The mechanisms of TIGAR in modulating autophagy and apoptosis in vivo may be complicated in various context. The functions of TIGAR in vivo may be different from in vitro. To further demonstrate the functions of TIGAR in promoting cancer progress in vivo, we inhibited the expression of TIGAR using lentivirus. Consistent with the in vitro results, inhibition of TIGAR enhanced the anticancer effects of aescin in vivo, suggesting that TIGAR may be a therapeutic target in treatment of CRC [14]. In addition, we also found the decrease of body weight when aescin was administrated in the first week, suggesting some toxic effects with treatment of aescin in vivo. Moreover, aescin exhibited the toxic effects in normal colon NCM460 cells (Fig. 1c), which may limit the clinical application in treatment of CRC. However, in combination with TIGAR knockdown, or autophagy suppression may provide strategies to reduce the dose of aescin and the side effects, while increases the anticancer efficacy.

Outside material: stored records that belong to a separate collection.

-- ==== Sys2Proof/Machine/System.lean ====
section
/-! DEFINITION. System instructions (21 R314 to R327): traps and their return, YIELD, LOUPE and DBGBRK, the
profile stack, special registers, SELFTEST; and the landing of writes, starvation and yield events. -/

namespace Sys2Proof.Machine

/-! ### Traps -/

/-- TRAP (21 R316): a lane fault in each Active lane that the mask names; NOP when there is none. It honours
the guard. -/
def execTrap (m : Bool) (b : Src) (s : State) : Host.Outcome State Fault Refusal :=
  withCtx s fun c =>
    let sh : Shape := ⟨m, b.len, [], b.sregs ++ c.guardReads⟩
    let soft := c.softLanes b.sregs c.active
    c.guarded sh <| c.completeLanes c.s sh c.active
      ⟨[], (lanesOf (c.active &&& c.sb b &&& ~~~soft)).map (fun l => ⟨l, .trap, 0, 0⟩) ++ faultsOf .softError (lanesOf soft)⟩

/-- RESUME (19 R290, 21 R317): writes land, the mask is read, and the continuation ends; outside one it faults
ILLEGAL_MODE. -/
def execResume (_m : Bool) (d a : Field) (s : State) : Host.Outcome State Fault Refusal :=
  withCtx s fun c0 => c0.drained (
    let c := c0.landed
    if c.w.frozen = none then c.pathFault c.s .illegalMode 0 0 ⟨false, 4, [], []⟩
    else c.sound ⟨false, 4, [], [sRd a]⟩ <|
      let s := c.s.retireWarp c.ref c.active c.p.pc none 0 (c.w.pathBit c.slot)
      (s.resume c.ref (d.toNat = 1) (c.sr a.toNat)).bump)

/-! ### YIELD -/

/-- The clocks that a warp's scheduler has run: loupe clocks on a loupe core (20 R299, 21 R318). -/
def State.schedClk (s : State) (w : Warp) : Nat := if w.onLoupe?.isSome then s.loupeClk (s.dieOf w.ref) else s.time.toNat

/-- YIELD (21 R318): the path parks for 32 clocks of its scheduler, with its PC after the YIELD. -/
def execYield (m : Bool) (s : State) : Host.Outcome State Fault Refusal :=
  withCtx s fun c =>
    let s := c.controlDone c.s ⟨m, 4, [], []⟩ none (c.next 4)
    .updPath s c.ref c.slot fun p => { p with park := .yield (BitVec.ofNat 64 (c.s.schedClk c.w + 32)) }

/-- YIELD_EXPIRY (21 R318): the park ends, and the starvation count starts again; a marked YIELD's writes that
are still outstanding keep the path parked (04 R65). -/
def execYieldExpiry (w : WarpRef) (slot : Bool) (s : State) : Host.Outcome State Fault Refusal :=
  match s.ctxAt? w slot with
  | none => .fault (.notEnabled "YIELD_EXPIRY")
  | some c =>
    match c.p.park with
    | .yield till =>
      if till.toNat ≤ s.schedClk c.w then
        let go (p : Path) : Path :=
          ({ p with park := .none, starve := 0, starved := false } : Path).mark (s.markerAt c.l (p.pc - 4))
        .next (s.updPath w slot go)
      else .fault (.notEnabled "YIELD_EXPIRY")
    | _ => .fault (.notEnabled "YIELD_EXPIRY")

/-! ### LOUPE and DBGBRK -/

/-- Whether LOUPE transfers the issuing path's warp: it runs on an ordinary core, its die has a loupe cluster,
its world allows debugging and it is in no continuation (21 R319). -/
def Ctx.loupeActs (c : Ctx) : Bool :=
  c.w.onLoupe?.isNone && (c.s.loupeSite? c.b.die).isSome && c.s.debugAllowed c.l && c.w.frozen.isNone

/-- The issuing path's warp leaves for a loupe core after its instruction; without a free slot the path waits
at the instruction (20 R294). -/
def Ctx.transferAfter (c : Ctx) (s : State) (m : Bool) : State :=
  c.drained (
    match s.slotFor c.ref with
    | some _ => (c.controlDone s ⟨m, 4, [], []⟩ none (c.next 4)).sendToLoupe c.ref
    | none => c.parkAt (s.sendToLoupe c.ref) .loupeSlot)

/-- LOUPE (21 R319): the warp transfers to a loupe core of its die, or it is a NOP. -/
def execLoupe (m : Bool) (s : State) : Host.Outcome State Fault Refusal :=
  withCtx s fun c =>
    if c.loupeActs then c.transferAfter c.s m else c.controlDone c.s ⟨m, 4, [], []⟩ none (c.next 4)

/-- The pause of a DBGBRK (21 R320): its retire record with FLAGS bit 6, and the warp waits for the debugger. -/
def State.breakPause (s : State) (r : WarpRef) (b : LaneMask × Word × Bool) : State :=
  (s.sheet r b.1 b.2.1 none 255 (64 + 32 * b2n b.2.2) 0).updWarp r fun w =>
    { w with loupe := { w.loupe with brk := none, pause := .breakpoint } }

/-- DBGBRK (21 R320): in an armed launch the warp transfers and is then paused; on a loupe core it is paused in
place; else a NOP. -/
def execDbgbrk (m : Bool) (s : State) : Host.Outcome State Fault Refusal :=
  withCtx s fun c =>
    let b := (c.active, c.p.pc, c.w.pathBit c.slot)
    if c.l.dbgArmed && c.w.onLoupe?.isSome && c.s.debugAllowed c.l then
      let s := c.s.updWarp c.ref fun w => w.retire c.l
      let s := s.updPath c.ref c.slot fun p => (p.goOn (c.next 4)).mark m
      (s.breakPause c.ref b).bump
    else if c.l.dbgArmed && c.loupeActs then
      c.transferAfter (c.s.updWarp c.ref fun w => { w with loupe := { w.loupe with brk := some b } }) m
    else c.controlDone c.s ⟨m, 4, [], []⟩ none (c.next 4)

/-! ### The profile stack (20 R310, 21 R321) -/

/-- PRGN: a set is pushed after the instruction has been charged to those already there; at depth 4 the
overflow count rises. -/
def execPrgn (m : Bool) (d : Field) (s : State) : Host.Outcome State Fault Refusal :=
  withCtx s fun c =>
    let push (w : Warp) : Warp :=
      if w.prof.length < 4 then { w with prof := ProfSet.start d.toNat c.s.time :: w.prof }
      else { w with profOver := w.profOver + 1 }
    (c.controlDone c.s ⟨m, 4, [], []⟩ none (c.next 4)).updWarp c.ref push

/-- Pop the top set of a warp's stack and write its record; an overflow count falls instead. -/
def State.popProfile (s : State) (r : WarpRef) : State :=
  match s.warp? r with
  | none => s
  | some w =>
    if 0 < w.profOver then s.updWarp r fun w => { w with profOver := w.profOver - 1 }
    else
      match w.prof with
      | [] => s
      | p :: rest => (s.updWarp r fun w => { w with prof := rest }).profWrite r p rest.length false

/-- PRGX: the PRGX itself is charged to the set it pops. -/
def execPrgx (m : Bool) (s : State) : Host.Outcome State Fault Refusal :=
  withCtx s fun c => (c.controlDone c.s ⟨m, 4, [], []⟩ none (c.next 4)).popProfile c.ref

/-! ### SGET (21 R322, R323) -/

/-- Block indices of a linear ID (07 R123). -/
def LaunchRecord.blockX (r : LaunchRecord) (b : Nat) : Nat := b % max r.gridX 1
def LaunchRecord.blockY (r : LaunchRecord) (b : Nat) : Nat := b / max r.gridX 1 % max r.gridY 1
def LaunchRecord.blockZ (r : LaunchRecord) (b : Nat) : Nat := b / max r.gridX 1 / max r.gridY 1

/-- The time that CLK and CLKH read: device time, or under tripod the warp's retired count. -/
def Ctx.clock (c : Ctx) : Nat := if c.l.record.tripod then c.w.retired else c.s.time.toNat

/-- The number of a core on the package, 0 to 383: four to a site, twelve enabled sites to a die (01 R9). -/
def State.coreIndex (s : State) (b : Block) : Nat :=
  let sites := ((s.ctl.map.dies[b.die]?).map DieFuses.sites).getD 0
  48 * b.die + 4 * ((List.range b.site).filter fun k => sites.getLsbD k).length + b.core

/-- The number of core k in a launch: its place among the launch's draws for the 384 cores, so that the numbers are a
permutation (21 R322). -/
def permuted (uid k : Nat) : Nat :=
  let before (a b : Nat) : Bool :=
    decide (Config.coreDraw uid a < Config.coreDraw uid b) || (decide (Config.coreDraw uid a = Config.coreDraw uid b) && decide (a < b))
  ((List.range 384).filter fun j => before j k).length

/-- The value of a special register. -/
def Ctx.special (c : Ctx) (sel : Nat) : Nat :=
  let r := c.l.record
  match sel with
  | 0 => c.ref.warp
  | 1 => r.warps
  | 2 => r.blockX c.ref.block
  | 3 => r.blockY c.ref.block
  | 4 => r.blockZ c.ref.block
  | 5 => r.gridX
  | 6 => r.gridY
  | 7 => r.gridZ
  | 8 => c.ref.block % max r.cluster 1
  | 9 => if r.span = 0 then 0 else c.ref.block % r.span
  | 10 => if r.tripod then c.ref.block % max r.lcores 1 else permuted c.l.uid (c.s.coreIndex c.b)
  | 11 => Config.width
  | 12 => c.clock
  | 13 => c.clock / 2 ^ 32
  | 14 => if r.tripod then c.w.frame.no else 0
  | 15 => c.active.toNat
  | 16 => c.w.exited.toNat
  | 17 => c.w.batch
  | _ => c.w.bdone

/-- SGET: an outstanding write of the selected value. -/
def execSget (m : Bool) (d a : Field) (s : State) : Host.Outcome State Fault Refusal :=
  issueOp s ⟨m, 4, [], []⟩ anyType fun c =>
    let sh : Shape := ⟨m, 4, [], if a.toNat = 15 then c.guardReads else []⟩
    c.sound sh <| c.complete c.s sh c.active
      [(WTarget.s d.toNat, BitVec.ofNat 32 (c.special a.toNat))] (c.next 4)

/-! ### SSET and SELFTEST -/

/-- A privileged instruction in an unprivileged launch (21 R314): PERMISSION on the path, no lane entries. -/
def Ctx.privileged (c : Ctx) (len : Nat) (k : State) : State :=
  if c.l.privileged then k else c.issueFault .permission len

/-- OpB of SSET EBUDGET. -/
def budgetOk (v : Nat) : Bool := decide (v < 256) && (decide (v = 0) || (decide (2 ≤ v) && decide (v ≤ 64)))

/-- OpB of SSET INJECT under a register allotment. -/
def injectOk (v regs : Nat) : Bool :=
  decide (bits v 30 13 = 0) && decide (bits v 7 7 = 0) && decide (bits v 12 8 < Config.width) && decide (bits v 6 0 < regs)

/-- SSET (21 R324). -/
def execSset (m : Bool) (d : Field) (b : Src) (s : State) : Host.Outcome State Fault Refusal :=
  withCtx s fun c => c.privileged b.len (
    let v := (c.sb b).toNat
    let sh : Shape := ⟨m, b.len, [], b.sregs⟩
    c.sound sh <|
    if d.toNat = 64 then
      if budgetOk v then
        c.controlDone (c.s.updCore c.b.coreKey fun x => { x with sset := if v = 0 then none else some (v, c.l.uid) }) sh
          none (c.next b.len)
      else c.pathFault c.s .illegalMode 0 0 sh
    else if injectOk v c.l.record.regs then
      let arm := if bitAt v 31 then some (bits v 6 0, bits v 12 8) else none
      c.controlDone (c.s.updWarp c.ref fun w => { w with inject := arm }) sh none (c.next b.len)
    else c.pathFault c.s .illegalMode 0 0 sh)

/-- OpB of SELFTEST (21 R325). -/
def selftestOk (v : Nat) : Bool :=
  let k := bits v 2 0
  decide (bits v 31 14 = 0) && decide (bits v 7 3 = 0) && decide (1 ≤ k) && decide (k ≤ 4) &&
  (decide (k = 4) || decide (bits v 13 8 = 0))

/-- Whether a bank of the warp's home cluster is fenced (14 R243, 28 R388). -/
def State.bankFenced (s : State) (d site n : Nat) : Bool :=
  (s.engine d site).fenced.contains n || (((s.ctl.map.dies[d]?).map DieFuses.fences).getD []).contains (site, n)

/-- What a SELFTEST finds before it tests anything: 3 ABSENT, 2 BUSY, 0 that the test runs (21 R326). While a periodic
product is due, a free bank may hold it or not: a free value (notes/assumptions/1.md). -/
def Ctx.testVerdict (c : Ctx) (v : Nat) : Nat :=
  let n := bits v 13 8
  if bits v 2 0 ≠ 4 then 0
  else if c.s.bankFenced c.b.die c.b.site n then 3
  else if (c.s.freeBanks c.b.die c.b.site).contains n then
    if checkPeriod ≤ (c.s.time - (c.s.engine c.b.die c.b.site).lastCheck).toNat ∧ Config.freeBit c.s.free 900000 then 2 else 0
  else 2

/-- SELFTEST (21 R325, R326): the path parks until the test has ended. -/
def execSelftest (_m : Bool) (d : Field) (b : Src) (s : State) : Host.Outcome State Fault Refusal :=
  withCtx s fun c => c.privileged b.len (
    let v := (c.sb b).toNat
    let sh : Shape := ⟨false, b.len, [], b.sregs⟩
    c.sound sh <|
    if c.l.record.tripod then c.pathFault c.s .tripodScope 0 0 sh
    else if !selftestOk v then c.pathFault c.s .illegalMode 0 0 sh
    else c.drained <|
      let s := c.traceHazards c.s c.active b.sregs ((List.range 4).map fun k => 256 + d.toNat + k)
      let s := s.updPath c.ref c.slot fun p => { p with waitStart := some s.time }
      c.parkAt s (.selftest d.toNat (c.sb b) (c.testVerdict v)))

/-- The four results of a test that has taken some device clocks (21 R326). -/
def selftestWords (opB : Word) (verdict clocks : Nat) (r : SelftestResult) : List Word :=
  let fail := decide (verdict = 0) && !r.pass
  let res := if verdict ≠ 0 then verdict else b2n (!r.pass)
  [BitVec.ofNat 32 (bits opB.toNat 2 0 * 2 ^ 24 + bits opB.toNat 13 8 * 2 ^ 16 + res),
   if fail then r.nfail else 0, if fail then r.first else 0xFFFFFFFF, BitVec.ofNat 32 clocks]

/-- The path that a SELFTEST of a slot runs for: the live one, else the frozen one (19 R288); with the launch and the
block. -/
def State.testPath (s : State) (r : WarpRef) (slot : Bool) : Option (Launch × Block × Warp × Path × Bool) :=
  match s.warp? r, s.launch? r.launch, s.block? r.launch r.block with
  | some w, some l, some b =>
    match (w.path? slot).filter Path.testing, (w.frozen.bind fun f => if slot then f.p1 else f.p0).filter Path.testing with
    | some p, _ => some (l, b, w, p, false)
    | none, some p => some (l, b, w, p, true)
    | none, none => none
  | _, _, _ => none

/-- SELFTEST_DONE (21 R326): the results land and the path goes on; a failing bank is fenced. A test that a frozen path
began ends on its own, too. -/
def execSelftestDone (w : WarpRef) (slot : Bool) (r : SelftestResult) (s : State) : Host.Outcome State Fault Refusal :=
  match s.testPath w slot with
  | none => .fault (.notEnabled "SELFTEST_DONE")
  | some (l, bk, wp, p, away) =>
    match p.park with
    | .selftest d b v =>
      let clocks := (s.time - p.waitStart.getD s.time).toNat
      let ws := (selftestWords b v clocks r).zipIdx.map fun x => (WTarget.s (d + x.2), x.1)
      let s := (s.updWarp w fun x => x.commitAll ws).filmed w ((List.range 4).map fun k => (256 + d + k, p.pc))
      let s :=
        if away then s.endFrozen w slot p.park (some (256 + d))
        else (⟨s, w, slot, l, bk, wp, p⟩ : Ctx).waitDoneWith s (some (256 + d)) (decodedLen (s.decodeAt l p.pc))
      .next (if v = 0 ∧ !r.pass ∧ bits b.toNat 2 0 = 4 then s.fenceBanks bk.die bk.site [bits b.toNat 13 8] else s)
    | _ => .fault (.notEnabled "SELFTEST_DONE")

/-! ### Events of a path -/

/-- WRITE_LANDING (04 R64, R65): one outstanding write lands; none does while a watchpoint event holds an instruction of
the warp (23 R335). -/
def execWriteLanding (w : WarpRef) (slot : Bool) (k : Nat) (s : State) : Host.Outcome State Fault Refusal :=
  match s.warp? w, s.path? w slot with
  | some x, some p =>
    if k < p.writes.length ∧ x.heldAt = false then .next (s.landOne w slot k) else .fault (.notEnabled "WRITE_LANDING")
  | _, _ => .fault (.notEnabled "WRITE_LANDING")

/-! ### Faults that come when their path has gone on -/

/-- The fault of an applied splice operation is delivered once nothing is outstanding (04 R69). DEDUCED: its NPC is where
the path then stands, and lanes that have exited since take no part in it (notes/assumptions/31.md). -/
def State.deliverLate (s : State) (w : Warp) (slot : Bool) (p : Path) (e : LateFault) : State :=
  let s := s.updPath w.ref slot fun p => { p with late := p.late.tail }
  let m := e.mask &&& ~~~w.exited
  if m = 0 then s
  else s.bump.deliver w.ref slot e.cls e.kind (e.entries.filter fun x => m.getLsbD x.lane) m e.pc p.pc

/-- A warp's first fault of that kind. -/
def Warp.lateFault? (w : Warp) : Option (Bool × Path × LateFault) :=
  (w.live.filterMap fun x => x.2.late.head?.map fun e => (x.1, x.2, e)).head?

/-- The warps that have such faults, and can take them now, take them one after another; the number bounds them. -/
def State.runLate : Nat → State → State
  | 0, s => s
  | n + 1, s =>
    match s.x.warps.findSome? fun w =>
      if s.warpRuns w && !w.heldAt && !s.splicing w.ref then w.lateFault?.map fun x => (w, x) else none with
    | none => s
    | some (w, slot, p, e) => (s.deliverLate w slot p e).runLate n

/-- PATH_STARVATION (07 R134): a path that has been eligible and unchosen for 64 clocks of its scheduler is
starved. -/
def execPathStarvation (w : WarpRef) (slot : Bool) (s : State) : Host.Outcome State Fault Refusal :=
  match s.path? w slot with
  | none => .fault (.notEnabled "PATH_STARVATION")
  | some p =>
    if Config.starveClocks ≤ p.starve ∧ p.starved = false then
      .next (s.updPath w slot fun p => { p with starved := true })
    else .fault (.notEnabled "PATH_STARVATION")

end Sys2Proof.Machine
end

In conclusion, TIGAR was upregulated in response to aescin and played key roles in aescin-induced apoptosis via regulating DNA damage and repair, ROS, and autophagy. Hence, targeting the regulation of TIGAR expression or autophagy could represent a promising therapeutic strategy for enhancement of the anticancer effects of aescin in CRC therapeutic interventions.